Try it:
Copy exactly the stretch of data below from the line with "-- ==== Sys2Proof/Laws/Reel.lean" through the line with "theorem reelRun_of_ending (h", including both of those lines.

(Records from a dataset)
************

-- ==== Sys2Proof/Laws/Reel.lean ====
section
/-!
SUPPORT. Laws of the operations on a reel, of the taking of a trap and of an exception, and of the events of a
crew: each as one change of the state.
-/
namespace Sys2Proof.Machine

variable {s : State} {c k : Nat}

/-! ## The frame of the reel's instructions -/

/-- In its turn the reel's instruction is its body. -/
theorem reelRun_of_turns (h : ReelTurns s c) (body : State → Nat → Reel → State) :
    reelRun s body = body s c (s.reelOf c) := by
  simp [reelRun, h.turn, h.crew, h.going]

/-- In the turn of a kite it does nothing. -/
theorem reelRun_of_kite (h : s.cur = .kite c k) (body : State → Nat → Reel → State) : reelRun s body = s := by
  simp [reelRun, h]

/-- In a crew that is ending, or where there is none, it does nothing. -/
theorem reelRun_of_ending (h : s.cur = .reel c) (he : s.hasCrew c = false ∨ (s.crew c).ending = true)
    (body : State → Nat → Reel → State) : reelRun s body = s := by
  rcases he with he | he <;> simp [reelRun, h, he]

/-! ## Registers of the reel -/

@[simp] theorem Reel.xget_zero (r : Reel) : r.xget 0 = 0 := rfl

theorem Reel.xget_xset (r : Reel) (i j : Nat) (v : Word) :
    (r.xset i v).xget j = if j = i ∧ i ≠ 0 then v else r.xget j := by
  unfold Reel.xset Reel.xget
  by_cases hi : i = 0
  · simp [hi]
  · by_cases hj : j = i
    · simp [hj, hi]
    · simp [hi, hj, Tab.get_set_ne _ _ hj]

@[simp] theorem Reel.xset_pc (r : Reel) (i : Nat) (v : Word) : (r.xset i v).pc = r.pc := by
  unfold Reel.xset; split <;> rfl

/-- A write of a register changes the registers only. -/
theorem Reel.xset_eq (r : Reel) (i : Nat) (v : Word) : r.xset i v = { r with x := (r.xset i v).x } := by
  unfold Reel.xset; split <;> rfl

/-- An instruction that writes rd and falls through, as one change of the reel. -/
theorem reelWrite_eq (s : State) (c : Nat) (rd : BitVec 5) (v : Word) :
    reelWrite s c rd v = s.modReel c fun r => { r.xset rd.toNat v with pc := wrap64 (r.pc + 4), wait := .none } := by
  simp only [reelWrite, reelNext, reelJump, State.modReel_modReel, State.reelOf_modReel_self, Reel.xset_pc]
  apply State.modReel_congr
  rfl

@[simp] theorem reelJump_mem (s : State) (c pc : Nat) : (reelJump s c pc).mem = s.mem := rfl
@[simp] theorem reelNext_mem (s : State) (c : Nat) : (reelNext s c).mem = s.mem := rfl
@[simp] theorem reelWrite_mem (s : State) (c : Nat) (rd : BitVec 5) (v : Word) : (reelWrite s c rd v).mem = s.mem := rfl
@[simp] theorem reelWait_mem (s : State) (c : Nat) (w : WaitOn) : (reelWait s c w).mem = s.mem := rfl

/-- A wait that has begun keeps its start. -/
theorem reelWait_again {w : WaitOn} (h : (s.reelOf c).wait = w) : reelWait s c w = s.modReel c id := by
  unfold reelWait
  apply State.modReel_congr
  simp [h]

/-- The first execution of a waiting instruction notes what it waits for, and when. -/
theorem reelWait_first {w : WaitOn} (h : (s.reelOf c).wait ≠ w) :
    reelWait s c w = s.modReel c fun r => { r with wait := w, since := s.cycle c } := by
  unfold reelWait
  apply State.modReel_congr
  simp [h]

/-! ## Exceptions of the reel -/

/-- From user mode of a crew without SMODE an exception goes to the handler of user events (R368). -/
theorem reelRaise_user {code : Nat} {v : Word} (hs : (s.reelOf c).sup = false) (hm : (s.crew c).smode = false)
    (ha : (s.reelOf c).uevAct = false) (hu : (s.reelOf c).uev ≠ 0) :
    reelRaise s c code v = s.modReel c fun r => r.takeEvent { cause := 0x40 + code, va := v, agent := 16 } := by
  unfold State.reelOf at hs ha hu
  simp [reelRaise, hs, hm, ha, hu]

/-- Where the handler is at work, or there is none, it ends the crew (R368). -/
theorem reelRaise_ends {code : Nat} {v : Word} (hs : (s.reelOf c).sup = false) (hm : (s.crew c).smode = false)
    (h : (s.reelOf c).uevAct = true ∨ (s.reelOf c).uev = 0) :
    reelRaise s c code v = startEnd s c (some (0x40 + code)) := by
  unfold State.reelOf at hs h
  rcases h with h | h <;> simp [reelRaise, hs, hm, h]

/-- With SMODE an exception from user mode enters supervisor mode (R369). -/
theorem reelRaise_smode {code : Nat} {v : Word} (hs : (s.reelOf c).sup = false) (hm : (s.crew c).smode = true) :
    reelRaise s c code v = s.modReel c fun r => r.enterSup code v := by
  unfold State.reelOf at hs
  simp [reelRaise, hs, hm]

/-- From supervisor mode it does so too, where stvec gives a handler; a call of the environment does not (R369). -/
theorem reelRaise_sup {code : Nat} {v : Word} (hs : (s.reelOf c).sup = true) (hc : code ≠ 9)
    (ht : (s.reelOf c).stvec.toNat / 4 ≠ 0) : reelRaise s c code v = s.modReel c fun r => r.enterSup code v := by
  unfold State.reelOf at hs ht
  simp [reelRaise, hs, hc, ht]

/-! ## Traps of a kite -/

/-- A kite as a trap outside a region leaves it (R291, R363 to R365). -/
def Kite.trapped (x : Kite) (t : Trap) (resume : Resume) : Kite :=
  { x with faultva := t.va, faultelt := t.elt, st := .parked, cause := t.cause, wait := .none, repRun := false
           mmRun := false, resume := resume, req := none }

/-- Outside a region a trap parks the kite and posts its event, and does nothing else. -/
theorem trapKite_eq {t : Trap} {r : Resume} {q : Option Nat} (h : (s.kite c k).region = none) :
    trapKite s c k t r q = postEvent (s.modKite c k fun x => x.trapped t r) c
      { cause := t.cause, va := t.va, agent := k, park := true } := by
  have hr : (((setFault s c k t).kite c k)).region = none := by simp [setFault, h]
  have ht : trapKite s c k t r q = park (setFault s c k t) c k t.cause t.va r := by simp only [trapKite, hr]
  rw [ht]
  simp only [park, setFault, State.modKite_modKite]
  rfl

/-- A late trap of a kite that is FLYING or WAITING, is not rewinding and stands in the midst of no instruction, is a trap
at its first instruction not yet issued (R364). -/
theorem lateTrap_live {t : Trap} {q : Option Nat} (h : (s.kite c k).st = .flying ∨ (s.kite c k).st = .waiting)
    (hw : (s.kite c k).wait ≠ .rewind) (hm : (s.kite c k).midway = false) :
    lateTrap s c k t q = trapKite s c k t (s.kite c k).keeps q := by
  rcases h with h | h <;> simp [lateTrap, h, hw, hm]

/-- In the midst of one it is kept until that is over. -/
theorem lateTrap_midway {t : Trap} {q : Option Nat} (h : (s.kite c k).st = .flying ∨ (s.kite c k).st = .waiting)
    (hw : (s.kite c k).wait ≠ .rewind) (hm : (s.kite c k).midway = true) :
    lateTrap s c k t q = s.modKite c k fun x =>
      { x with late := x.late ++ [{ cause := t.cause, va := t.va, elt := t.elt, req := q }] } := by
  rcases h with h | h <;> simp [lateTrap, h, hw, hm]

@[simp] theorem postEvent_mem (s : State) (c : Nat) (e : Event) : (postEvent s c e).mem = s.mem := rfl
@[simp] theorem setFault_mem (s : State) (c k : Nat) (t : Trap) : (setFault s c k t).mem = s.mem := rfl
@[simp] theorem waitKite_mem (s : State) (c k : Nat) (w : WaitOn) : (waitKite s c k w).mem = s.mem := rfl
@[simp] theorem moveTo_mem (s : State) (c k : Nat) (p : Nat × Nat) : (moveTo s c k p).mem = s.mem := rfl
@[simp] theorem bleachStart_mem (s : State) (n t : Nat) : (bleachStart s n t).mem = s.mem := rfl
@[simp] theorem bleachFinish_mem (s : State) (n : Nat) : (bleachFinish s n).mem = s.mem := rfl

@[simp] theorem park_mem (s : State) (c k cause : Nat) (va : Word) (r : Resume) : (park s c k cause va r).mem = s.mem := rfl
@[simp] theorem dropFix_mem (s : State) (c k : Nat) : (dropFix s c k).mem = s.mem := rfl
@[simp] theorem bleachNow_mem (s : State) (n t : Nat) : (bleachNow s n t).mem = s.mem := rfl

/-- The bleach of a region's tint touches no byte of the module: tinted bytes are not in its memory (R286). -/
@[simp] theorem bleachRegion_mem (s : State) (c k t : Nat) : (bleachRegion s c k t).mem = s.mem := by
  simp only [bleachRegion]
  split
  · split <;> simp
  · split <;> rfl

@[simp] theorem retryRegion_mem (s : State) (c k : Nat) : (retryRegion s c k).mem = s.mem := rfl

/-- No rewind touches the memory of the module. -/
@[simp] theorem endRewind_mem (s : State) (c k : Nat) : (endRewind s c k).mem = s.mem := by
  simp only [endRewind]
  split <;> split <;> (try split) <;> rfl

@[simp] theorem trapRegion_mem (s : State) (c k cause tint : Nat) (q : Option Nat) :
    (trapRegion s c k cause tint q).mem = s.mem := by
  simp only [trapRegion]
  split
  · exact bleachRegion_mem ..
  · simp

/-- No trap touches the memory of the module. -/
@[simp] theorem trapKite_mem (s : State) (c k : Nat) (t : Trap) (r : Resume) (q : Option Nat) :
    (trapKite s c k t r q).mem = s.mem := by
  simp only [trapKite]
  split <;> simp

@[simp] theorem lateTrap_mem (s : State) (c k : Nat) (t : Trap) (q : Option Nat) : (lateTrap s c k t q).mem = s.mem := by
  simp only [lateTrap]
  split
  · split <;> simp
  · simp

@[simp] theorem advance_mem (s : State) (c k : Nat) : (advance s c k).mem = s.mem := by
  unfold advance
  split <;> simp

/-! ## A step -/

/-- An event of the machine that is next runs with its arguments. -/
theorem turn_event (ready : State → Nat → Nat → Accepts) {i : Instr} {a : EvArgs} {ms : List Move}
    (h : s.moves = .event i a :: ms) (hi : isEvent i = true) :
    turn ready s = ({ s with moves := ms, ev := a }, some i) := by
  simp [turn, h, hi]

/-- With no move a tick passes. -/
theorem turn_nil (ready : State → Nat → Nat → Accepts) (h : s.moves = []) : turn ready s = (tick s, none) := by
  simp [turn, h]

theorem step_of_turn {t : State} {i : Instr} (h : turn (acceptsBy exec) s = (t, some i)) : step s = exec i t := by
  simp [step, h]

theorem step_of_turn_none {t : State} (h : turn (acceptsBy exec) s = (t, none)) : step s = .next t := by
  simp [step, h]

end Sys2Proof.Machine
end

************

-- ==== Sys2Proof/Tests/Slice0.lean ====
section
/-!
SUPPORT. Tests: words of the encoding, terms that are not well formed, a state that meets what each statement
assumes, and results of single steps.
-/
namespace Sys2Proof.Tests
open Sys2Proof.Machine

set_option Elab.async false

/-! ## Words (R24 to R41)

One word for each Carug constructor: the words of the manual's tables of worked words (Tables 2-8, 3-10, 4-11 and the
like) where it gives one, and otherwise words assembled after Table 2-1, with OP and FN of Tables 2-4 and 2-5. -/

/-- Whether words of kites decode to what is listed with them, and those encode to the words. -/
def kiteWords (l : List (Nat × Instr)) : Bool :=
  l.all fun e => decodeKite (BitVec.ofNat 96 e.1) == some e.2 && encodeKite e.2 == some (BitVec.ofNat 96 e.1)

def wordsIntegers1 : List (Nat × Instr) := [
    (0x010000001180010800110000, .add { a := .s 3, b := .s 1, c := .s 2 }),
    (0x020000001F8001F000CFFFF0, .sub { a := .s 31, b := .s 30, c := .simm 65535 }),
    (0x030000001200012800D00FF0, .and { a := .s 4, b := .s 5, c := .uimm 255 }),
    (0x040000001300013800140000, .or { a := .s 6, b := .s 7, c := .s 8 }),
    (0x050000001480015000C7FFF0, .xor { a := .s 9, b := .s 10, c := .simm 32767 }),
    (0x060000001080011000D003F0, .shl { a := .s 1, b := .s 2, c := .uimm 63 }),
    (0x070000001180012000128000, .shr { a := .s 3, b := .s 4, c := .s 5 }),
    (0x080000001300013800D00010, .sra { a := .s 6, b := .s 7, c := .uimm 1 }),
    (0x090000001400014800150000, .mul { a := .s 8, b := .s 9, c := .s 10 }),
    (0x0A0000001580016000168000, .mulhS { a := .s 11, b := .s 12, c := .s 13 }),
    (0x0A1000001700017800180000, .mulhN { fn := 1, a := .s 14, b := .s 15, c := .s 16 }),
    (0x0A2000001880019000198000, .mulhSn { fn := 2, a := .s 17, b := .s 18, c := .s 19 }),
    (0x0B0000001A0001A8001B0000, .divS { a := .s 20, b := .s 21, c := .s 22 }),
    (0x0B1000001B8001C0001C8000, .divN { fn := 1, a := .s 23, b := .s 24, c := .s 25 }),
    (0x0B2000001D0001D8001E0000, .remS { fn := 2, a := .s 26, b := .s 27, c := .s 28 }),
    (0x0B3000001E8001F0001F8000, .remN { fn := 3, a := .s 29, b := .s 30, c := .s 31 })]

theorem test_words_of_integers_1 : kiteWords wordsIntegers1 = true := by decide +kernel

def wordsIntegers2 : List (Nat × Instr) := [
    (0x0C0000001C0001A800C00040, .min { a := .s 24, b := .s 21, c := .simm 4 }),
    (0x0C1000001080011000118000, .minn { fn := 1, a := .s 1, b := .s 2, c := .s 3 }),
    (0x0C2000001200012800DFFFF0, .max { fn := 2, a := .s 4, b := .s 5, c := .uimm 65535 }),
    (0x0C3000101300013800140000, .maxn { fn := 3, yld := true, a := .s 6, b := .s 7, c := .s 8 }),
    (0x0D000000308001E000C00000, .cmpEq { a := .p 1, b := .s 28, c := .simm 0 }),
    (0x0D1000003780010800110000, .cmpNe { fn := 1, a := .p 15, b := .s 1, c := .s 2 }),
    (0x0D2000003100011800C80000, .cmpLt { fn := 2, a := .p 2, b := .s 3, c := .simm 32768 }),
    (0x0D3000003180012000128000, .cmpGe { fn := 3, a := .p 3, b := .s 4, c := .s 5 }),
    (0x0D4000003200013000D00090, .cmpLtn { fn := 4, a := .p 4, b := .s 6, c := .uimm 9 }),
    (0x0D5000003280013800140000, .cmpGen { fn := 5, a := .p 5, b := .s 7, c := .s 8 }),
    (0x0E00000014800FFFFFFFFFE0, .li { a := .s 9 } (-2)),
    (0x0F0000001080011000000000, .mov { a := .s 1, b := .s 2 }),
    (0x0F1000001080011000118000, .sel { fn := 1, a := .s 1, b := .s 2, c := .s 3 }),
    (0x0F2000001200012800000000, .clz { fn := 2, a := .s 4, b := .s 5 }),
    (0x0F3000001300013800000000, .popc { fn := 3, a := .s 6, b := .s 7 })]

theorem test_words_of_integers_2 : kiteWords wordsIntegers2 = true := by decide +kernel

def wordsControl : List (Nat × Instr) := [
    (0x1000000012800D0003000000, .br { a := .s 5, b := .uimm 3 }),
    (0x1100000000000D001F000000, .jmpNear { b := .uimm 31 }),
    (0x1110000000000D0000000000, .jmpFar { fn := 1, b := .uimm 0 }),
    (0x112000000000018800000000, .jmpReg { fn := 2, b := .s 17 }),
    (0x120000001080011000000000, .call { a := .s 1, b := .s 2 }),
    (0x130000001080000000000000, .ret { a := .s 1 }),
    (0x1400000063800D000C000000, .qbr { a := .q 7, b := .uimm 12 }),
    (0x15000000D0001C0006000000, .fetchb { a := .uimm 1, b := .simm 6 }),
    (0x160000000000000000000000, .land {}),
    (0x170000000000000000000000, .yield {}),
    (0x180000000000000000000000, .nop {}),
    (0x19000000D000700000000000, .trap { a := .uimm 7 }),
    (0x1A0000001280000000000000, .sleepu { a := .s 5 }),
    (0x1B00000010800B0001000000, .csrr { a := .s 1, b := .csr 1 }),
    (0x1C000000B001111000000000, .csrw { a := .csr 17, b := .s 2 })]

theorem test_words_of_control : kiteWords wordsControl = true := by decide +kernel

************

Response to the task:
-- ==== Sys2Proof/Laws/Reel.lean ====
section
/-!
SUPPORT. Laws of the operations on a reel, of the taking of a trap and of an exception, and of the events of a
crew: each as one change of the state.
-/
namespace Sys2Proof.Machine

variable {s : State} {c k : Nat}

/-! ## The frame of the reel's instructions -/

/-- In its turn the reel's instruction is its body. -/
theorem reelRun_of_turns (h : ReelTurns s c) (body : State → Nat → Reel → State) :
    reelRun s body = body s c (s.reelOf c) := by
  simp [reelRun, h.turn, h.crew, h.going]

/-- In the turn of a kite it does nothing. -/
theorem reelRun_of_kite (h : s.cur = .kite c k) (body : State → Nat → Reel → State) : reelRun s body = s := by
  simp [reelRun, h]

/-- In a crew that is ending, or where there is none, it does nothing. -/
theorem reelRun_of_ending (h : s.cur = .reel c) (he : s.hasCrew c = false ∨ (s.crew c).ending = true)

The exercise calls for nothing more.